In spite of its production, that is. The band, taking a page from Rush (Paul Northfield, Hole), the Cure (Ross Robinson, Korn), and Morrissey (Jerry Finn, Blink 182), enlisted Don Gilmore, producer of such hip kitties as Linkin Park, Good Charlotte, and Avril Lavigne. The end result is easily the most overproduced album in Duran’s history, which is really saying something. The band said it wanted to make something that didn’t sound retro, a smart move in this age of Killers and Faints. However, they easily could have made a modern record that didn’t sound a tenth as processed as this. Rhodes has always been the most prominent, um, musician of the bunch, but where he would provide a foundation in the past for the band to build upon, he often smothers them here. It may simply be a matter of Gilmore and pinch-hit producer Dallas Austin not wanting to say no to their elders, but if anyone needs a fresh perspective from all angles, it’s this band. Granted, Gilmore doesn’t exactly rein in his younger charges, either (Linkin Park’s albums are overproduced, too), but in the interest of making a modern record, one can’t help but wonder if they chose a younger producer for the same reason that Sean Connery chooses young directors: so he can control them. If that was their motive, to paraphrase Indiana Jones and the Last Crusade, they chose poorly.
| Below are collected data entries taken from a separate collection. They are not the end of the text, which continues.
/-- GROUP_INACTIVE (R442): each of the group's banks starts the first refresh that it owes, one command per slot of the
bus (R443). Operand: pseudo-channel, group, cycle. -/
def execGroupInactive (s : State) : Out :=
  let n := s.operand.n0
  let p := s.pc n
  let g := s.operand.n1
  let u := p.activeUntil.get 0 g
  let s1 := s.setPc n { p with activeUntil := p.activeUntil.set 0 g 0, now := s.operand.n2 }
  whenDue "GROUP_INACTIVE" (u != 0 && decide (u - 1 ≤ s.operand.n2) && !p.wanted g && decide (p.now ≤ s.operand.n2))
    ((List.range 4).foldl (fun s i => s.payRefresh n (4 * g + i) (s.operand.n2 + s.busWait n s.operand.n2)) s1)

/-- An all-bank refresh starts: it refreshes every bank and sets every POST to 0 (R442). -/
def PcSt.startAll (p : PcSt) (cycle : Nat) : PcSt :=
  { p with pendingAll := false, allUntil := some (cycle + tRFCab), post := [], extra := [], now := cycle }

/-- FORCED_REFRESH_START (R442). Operand: pseudo-channel, cycle. -/
def execForcedRefreshStart (s : State) : Out :=
  let p := s.pc s.operand.n0
  whenDue "FORCED_REFRESH_START"
    (p.pendingAll && decide (p.serviceUntil ≤ s.operand.n1) && p.allUntil.isNone && decide (p.now ≤ s.operand.n1))
    (s.setPc s.operand.n0 (p.startAll s.operand.n1))

/-- A read's command gets its slot of the bus, and the read enters service (R441, R443); its wait for the slot is
charged (R444). -/
def State.serveRead (s : State) (n cycle bank uid : Nat) : State :=
  let at' := cycle + s.busWait n cycle
  let p := (s.pc n).activate (bank / 4) (at' + serviceCycles)
  ((s.setPc n { p with serviceUntil := max p.serviceUntil (at' + serviceCycles) }).takeBus n at').addLat uid 3 (at' - cycle)

/-- Reads that waited enter service, and their waits are charged (R442, R444). -/
def State.serveReads (s : State) (n cycle lat : Nat) (which : HbmRead → Bool) : State :=
  let p := s.pc n
  let go := p.waiting.filter which
  go.foldl (fun s r => (s.serveRead n cycle r.bank r.uid).addLat r.uid lat (cycle - r.arrival))
    (s.setPc n { p with waiting := p.waiting.filter fun r => !which r })

/-- REFRESH_END (R442). Operand: pseudo-channel, bank, cycle; `flag` for an all-bank refresh. -/
def execRefreshEnd (s : State) : Out :=
  let n := s.operand.n0
  let b := s.operand.n1
  let cycle := s.operand.n2
  let p := s.pc n
  if s.operand.flag then
    whenDue "REFRESH_END" (p.allUntil == some cycle && decide (p.now ≤ cycle))
      ((s.setPc n { p with allUntil := none, abusy := false, now := cycle }).serveReads n cycle 1 fun _ => true)
  else
    let p1 := { p with bankUntil := p.bankUntil.set 0 b 0, now := cycle }
    let s1 := s.setPc n p1
    let s2 := if p.active (b / 4) cycle then s1 else s1.payRefresh n b cycle
    whenDue "REFRESH_END" (p.bankUntil.get 0 b == cycle + 1 && decide (p.now ≤ cycle))
      (if (s2.pc n).bankUntil.get 0 b = 0 then s2.serveReads n cycle 0 fun r => r.bank == b else s2)

/-- The alignment refresh of REFCFG.ALIGN (R454): not counted, POST 0, and the timers held until the next read. -/
def State.refAlign (s : State) (n cycle : Nat) : State :=
  let p := s.pc n
  s.setPc n { p.startAll cycle with abusy := true, start := none }

/-- REFCFG_ALIGN (R454). Operand: pseudo-channel, cycle. -/
def execRefcfgAlign (s : State) : Out :=
  whenDue "REFCFG_ALIGN" (decide ((s.pc s.operand.n0).now ≤ s.operand.n1)) (s.refAlign s.operand.n0 s.operand.n1)

/-! ## Reads at the controllers (R441, R447) -/

/-- The read at its controller (R441, R442): in service, or waiting behind a refresh. It starts timers that
REFCFG.ALIGN held (R454). -/
def State.arriveRead (s : State) (n b cycle uid : Nat) : State :=
  let p := s.pc n
  let p := { p with start := some (p.start.getD cycle), now := cycle }.activate (b / 4) (cycle + serviceCycles)
  if p.pendingAll ∨ p.allUntil.isSome ∨ p.bankUntil.get 0 b ≠ 0 then
    s.setPc n { p with waiting := p.waiting ++ [{ bank := b, arrival := cycle, uid := uid }] }
  else (s.setPc n p).serveRead n cycle b uid

/-- MEMORY_READ_ARRIVAL (R441, R445): a read that a miss has sent. Operand: physical address, cycle. -/
def execMemoryReadArrival (s : State) : Out :=
  let a := s.operand.n0
  let die := hbmDie a
  let p := s.pc (pcOf a)
  let m := s.slice die
  match m.missing.find? fun r => r.1 == mscLine a with
  | some r => whenDue "MEMORY_READ_ARRIVAL" (isHbm a && packageOf a == s.myPkg && decide (p.now ≤ s.operand.n1))
      ((s.arriveRead (pcOf a) (bankOf a) s.operand.n1 r.2).setSlice die { m with missing := m.missing.erase r })
  | none => notDue "MEMORY_READ_ARRIVAL"

/-! ## Flushes and pins of the memory-side cache (R446, R449) -/

/-- A flush (R449): dirty lines of the range are written back, unpinned ones invalidated, pinned ones stay clean. -/
def State.flushLines (s : State) (die : Nat) (inRange : Nat → Bool) : State :=
  ((s.slice die).lines.filter fun l => inRange l.line).foldl (fun s l =>
    if l.pinned then (if l.dirty.isSome then s.cleanLine die l else s) else s.dropLine die l) s

/-- A line lies in a frame. -/
def inFrame (frame line : Nat) : Bool :=
  decide (mscLine (frame * pageSize) ≤ line) && decide (line < mscLine (frame * pageSize) + 16384)
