-- ==== Sys2Proof/Machine/Vec.lean ====
section
/-! DEFINITION. The vector engine (chapter 9): how an instruction takes its operands and delivers its results (R281 to
R287), and the meanings of its lane operations (R288 to R302). -/
namespace Sys2Proof.Machine

/-- A VEC instruction (R281). -/
def issueVec (i : Instr) (n : Nat) (wf : Option Cause) (eff : Env → M Unit) (s : State) : Out :=
  issue .vec i n wf eff s

/-! ## Lanes and elements (R282) -/

/-- The lanes of a block of bytes. -/
def lanesOf : Nat → Bytes → VReg
  | 0, _ => []
  | n + 1, a :: b :: c :: d :: r => (d ++ c ++ b ++ a) :: lanesOf n r
  | n + 1, l => BitVec.ofNat 32 (bytesToNat l) :: lanesOf n []
/-- The bytes of lanes. -/
def laneBytes (v : VReg) : Bytes := v.flatMap fun w => natToBytes 4 w.toNat

/-- The elements of a register for a lane type: lanes, or the two halves of each lane. -/
def elemsOf (t : Nat) (v : VReg) : List Nat :=
  if t = 0 then v.map (·.toNat) else v.flatMap fun w => [w.toNat % 65536, w.toNat / 65536]
/-- The lanes that elements fill. -/
def pairLanes : List Nat → VReg
  | a :: b :: r => BitVec.ofNat 32 (a % 65536 + 65536 * b) :: pairLanes r
  | _ => []
def lanesFrom (t : Nat) (l : List Nat) : VReg := if t = 0 then l.map (BitVec.ofNat 32) else pairLanes l

/-- The format of a lane type, and the stream format that goes with it (R282). -/
def typeFmt (t : Nat) : Fmt := if t = 1 then bf16 else if t = 2 then fp16 else fp32
def typeStream (t : Nat) : Nat := if t = 1 then 2 else if t = 2 then 1 else 0

/-! ## Operands (R63, R283, R286) -/

/-- A source: its kind and its field. -/
structure VSrc where
  kind : BitVec 2
  reg : BitVec 6
  deriving DecidableEq, Repr

/-- A source is popped: a stream or a queue. -/
def VSrc.popped (x : VSrc) : Bool := x.kind == 1 || x.kind == 2

/-- What an instruction needs of its sources, each of `n` blocks, and its destination before it pops anything (R72, R194,
R23). -/
def vecChecks (all : List VSrc) (n : Nat) (ins : List Nat) (dst : Option VSrc) (outs : List Nat) : M Unit := do
  let s ← get
  let srcs := unheld (s.heldBlocks .vec) ((all.filter (·.popped)).map (·, n))
  srcs.forM fun x => if x.kind = 1 then checkIn .vec x.reg.toNat ins else pure ()
  match dst with
  | some d => if d.kind = 1 then checkOut .vec d.reg.toNat outs else pure ()
  | none => pure ()
  srcs.forM fun x => if x.kind = 2 then needConsumer .vec x.reg.toNat else pure ()
  match dst with
  | some d => if d.kind = 2 then needProducer .vec d.reg.toNat else pure ()
  | none => pure ()

/-- Pop the blocks of a stream or queue source. -/
def vecPop (n : Nat) (ins : List Nat) (x : VSrc) : M (List VReg) := do
  if x.kind = 1 then (List.range n).mapM fun _ => do
    let b ← sourceStream .vec x.reg.toNat ins
    pure (lanesOf 512 b.bytes)
  else if x.kind = 2 then (List.range n).mapM fun _ => do
    let b ← sourceQueue .vec x.reg.toNat
    pure (lanesOf 512 b.bytes)
  else pure []
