/-- UNSCHEDULED_REQUEST (R433): a flit of a request that another package has sent. Operand: destination package, local
address, operation plus one, compare value; the bytes of a write, the operand of an atomic in `val`, its width in
`flag`. From operation 16 on, the request is one for a sync object: its handle's low bits in n1, and in n3 the package, the
address space and a number of the requester's own. A flit for another package goes on by the route table and changes
nothing here. -/
def execUnscheduledRequest (s : State) : Out :=
  let o := s.operand
  if o.n0 = s.myPkg then
    match if 16 ≤ o.n2 then
        s.remoteObject (s.myPkg, (handleKey (BitVec.ofNat 64 o.n1)).2) (o.n2 - 16) (.remote (o.n3 % 1024) (o.n3 / 2 ^ 26))
          (o.n3 / 1024 % 2 ^ 16) o.val o.bytes
      else s.remoteRequest (2 ^ 42 * s.myPkg + o.n1 % 2 ^ 42) (min o.n2 9) (if o.flag then 8 else 4) o.val (BitVec.ofNat 64 o.n3) o.bytes with
    | some s1 => .next s1
    | none => notDue "UNSCHEDULED_REQUEST"
  else whenDue "UNSCHEDULED_REQUEST" (s.reach o.n0 == .ok) s

/-- The other package that an offset of an object lies in. -/
def State.awayOf (s : State) (c : Cap) (o : Nat) : Option Nat :=
  match s.locate c o with
  | .at a => if packageOf a = s.myPkg then none else some (packageOf a)
  | _ => none

def State.sideAway (s : State) (x : Side) : Option Nat :=
  match x with
  | .mem c b => s.awayOf c b
  | _ => none

/-- The other package that a command's request is for. -/
def State.cmdAway (s : State) (c : Cmd) : Option Nat :=
  match c.body with
  | .atom cap .. | .atomQ cap _ => s.awayOf cap cap.cursor.toNat
  | .rel h _ | .bind h .. => if (handleKey h).1 = s.myPkg then none else some (handleKey h).1
  | .copy x => s.sideAway x.src <|> s.sideAway x.dst
  | _ => none

/-- A request made at a GTS has waited too long (R437). -/
def State.expired (s : State) (core since : Nat) : Bool := decide (linkTimeout ≤ s.coreCycles core (s.gts - since))

/-- The other package that an outstanding load's request is for, with the capability and the offset. -/
def State.loadAway (s : State) (l : Load) : Option (Nat × Cap × Nat) :=
  match l.src with
  | .mem c o _ => (s.awayOf c o).map fun p => (p, c, o)
  | .parts l => l.findSome? fun x => (s.awayOf x.cap x.off).map fun p => (p, x.cap, x.off)
  | .remap c .. => (s.awayOf c c.cursor.toNat).map fun p => (p, c, c.cursor.toNat)
  | .answer _ | .pad .. | .ready _ | .failed _ => none
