/-- A node has been dispatched or skipped. -/
def Inst.gone (i : Inst) : Bool := i.sent || i.phase == .skip || i.phase == .done

/-- Step `s` may be instantiated. -/
def State.stepDue (s : State) (l : Launch) : Bool :=
  l.begun && l.fields.type == 2 && !l.stopped && l.result.isNone && decide (l.nextStep ≤ l.lastStep)
    && (l.nextStep == l.fields.first || (l.insts.filter fun i => i.step + 1 == l.nextStep).all (·.gone))
    && (List.range 4).all fun d => decide (s.poolCount d + (l.nodes.filter fun n => n.die == d).length ≤ poolSize)

/-- The loop-register row that 64 bytes hold. -/
def rowOf (b : Bytes) : List Word := (chunks 4 16 b).map fun w => BitVec.ofNat 32 (bytesToNat w)

/-- STEP_INSTANTIATE (R373, R475). Operand: launch. -/
def execStepInstantiate (s : State) : Out :=
  match s.launchOf s.operand.n0 with
  | none => notDue "STEP_INSTANTIATE"
  | some l =>
    let p := l.slotPlace l.fields.tslot (l.fields.toff.toNat + 64 * l.nextStep)
    if !s.stepDue l then notDue "STEP_INSTANTIATE"
    else match s.unitRead p.1 p.2 64 with
      | .ok b => .next ((s.reportRead p.1 p.2 64).modLaunch l.n fun l =>
          { l with nextStep := l.nextStep + 1
                   insts := l.insts ++ l.nodes.zipIdx.map fun n =>
                     { step := l.nextStep, node := n.2, phase := .instantiated, die := n.1.die, row := rowOf b, stamp := s.gts } })
      | .later => waitPages "STEP_INSTANTIATE" s (s.askRange p.1 p.2 64)
      | .fails _ => notDue "STEP_INSTANTIATE"

/-- A node is done at a step. -/
def Launch.doneAt (l : Launch) (step node : Nat) : Bool := l.insts.any fun i => i.step == step && i.node == node && i.phase == .done

/-- Everything that a node waits for is done (R374). -/
def Launch.nodeReady (l : Launch) (i : Inst) : Bool :=
  (l.edges.all fun e => e.dst != i.node || (if e.dist then i.step == l.fields.first || l.doneAt (i.step - 1) e.src else l.doneAt i.step e.src))
    && (i.step == l.fields.first || l.doneAt (i.step - 1) i.node)

/-- NODE_READY (R374). Operand: launch, step, node. -/
def execNodeReady (s : State) : Out :=
  match s.nodeNamed with
  | some (l, i, n) =>
    whenDue "NODE_READY" (i.phase == .instantiated && l.nodeReady i && (n.reuse || decide (s.poolCount n.die < poolSize)))
      (s.setInst l i (if n.reuse then .probe else .pooled s.gts l.fields.prio))
  | none => notDue "NODE_READY"

/-! ## NODE_DISPATCH (R377, R378) -/

/-- A candidate of a die's pool. -/
structure Cand where
  launch : Nat
  wq : Nat
  step : Nat
  node : Nat
  prio : Nat
  deriving DecidableEq, Repr

/-- The members of an instance's gang at its step; itself where it has none. -/
def Launch.gangOf (l : Launch) (i : Inst) : List Inst :=
  let gang := fun (k : Nat) => match l.nodes[k]? with | some n => n.gang | none => 0
  if gang i.node = 0 ∨ i.sent then [i]
  else l.insts.filter fun j => j.step == i.step && gang j.node == gang i.node

/-- What an instance puts into a die's pool as a candidate: a gang is one, at its lowest node, when all of it is
pooled (R378); a launch that has stopped dispatches nothing more (R376). -/
def State.cand (s : State) (die : Nat) (l : Launch) (i : Inst) : Option Cand :=
  let g := l.gangOf i
  match i.phase with
  | .pooled _ prio =>
    if s.instDie l i = die ∧ g.all (·.pooledNow) ∧ (g.all fun j => decide (i.node ≤ j.node)) ∧ !l.stopped
    then some { launch := l.n, wq := l.wq, step := i.step, node := i.node, prio := prio } else none
  | _ => none
def State.cands (s : State) (die : Nat) : List Cand := s.units.launches.flatMap fun l => l.insts.filterMap (s.cand die l)

/-- The order of a round: step, node, work queue (R377). -/
def Cand.before (a b : Cand) : Bool :=
  if a.step ≠ b.step then decide (a.step < b.step)
  else if a.node ≠ b.node then decide (a.node < b.node)
  else if a.wq ≠ b.wq then decide (a.wq < b.wq)
  else decide (a.launch < b.launch)
def insertCand (c : Cand) : List Cand → List Cand
  | [] => [c]
  | x :: r => if c.before x then c :: x :: r else x :: insertCand c r

/-- Place the job of a single candidate on one of some cores (R378): a node's are its die's, a job's the package's
(R368). A task that has been aborted keeps its DMEMB (R380). -/
def State.placeOne (s : State) (l : Launch) (i : Inst) (first n : Nat) : Option State :=
  let g := s.freshGroup 0
  let dm := if i.sent then i.dmemb else dmembOf 0 g 1 0
  let lone : Ctx := { seq := { dmemb := dm } }
  ((s.freeCores first n).find? fun c => s.mayPlace lone c).bind fun c => (s.freeBank c).map fun k =>
    let s1 := s.startJob l i k dm
    if i.sent then s1 else { s1 with units.nextGroup := g + 1 }

/-- The units in which a gang may be placed: a cluster, or its die (R378). -/
def gangUnits (level die : Nat) : List (Nat × Nat) :=
  if level = 1 then (List.range 9).map fun c => (72 * die + 8 * c, 8) else [(72 * die, 72)]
And yet, despite the blood-thick production; despite the hackneyed tracks like “Bedroom Toys”, a cloying, awkward funk track that even Nile Rodgers’ signature scratch guitar can’t save; despite the hostile radio climate that “greets” them, Duran Duran found a way to make an album that, while not exemplary, is still better than anyone who thought they broke up in 1986 had a right to expect. It may not be Rio, but Astronaut is the sign of, for the first time in about twenty years, better things to come for Duran Duran. When was the last time anyone could reasonably ask for that?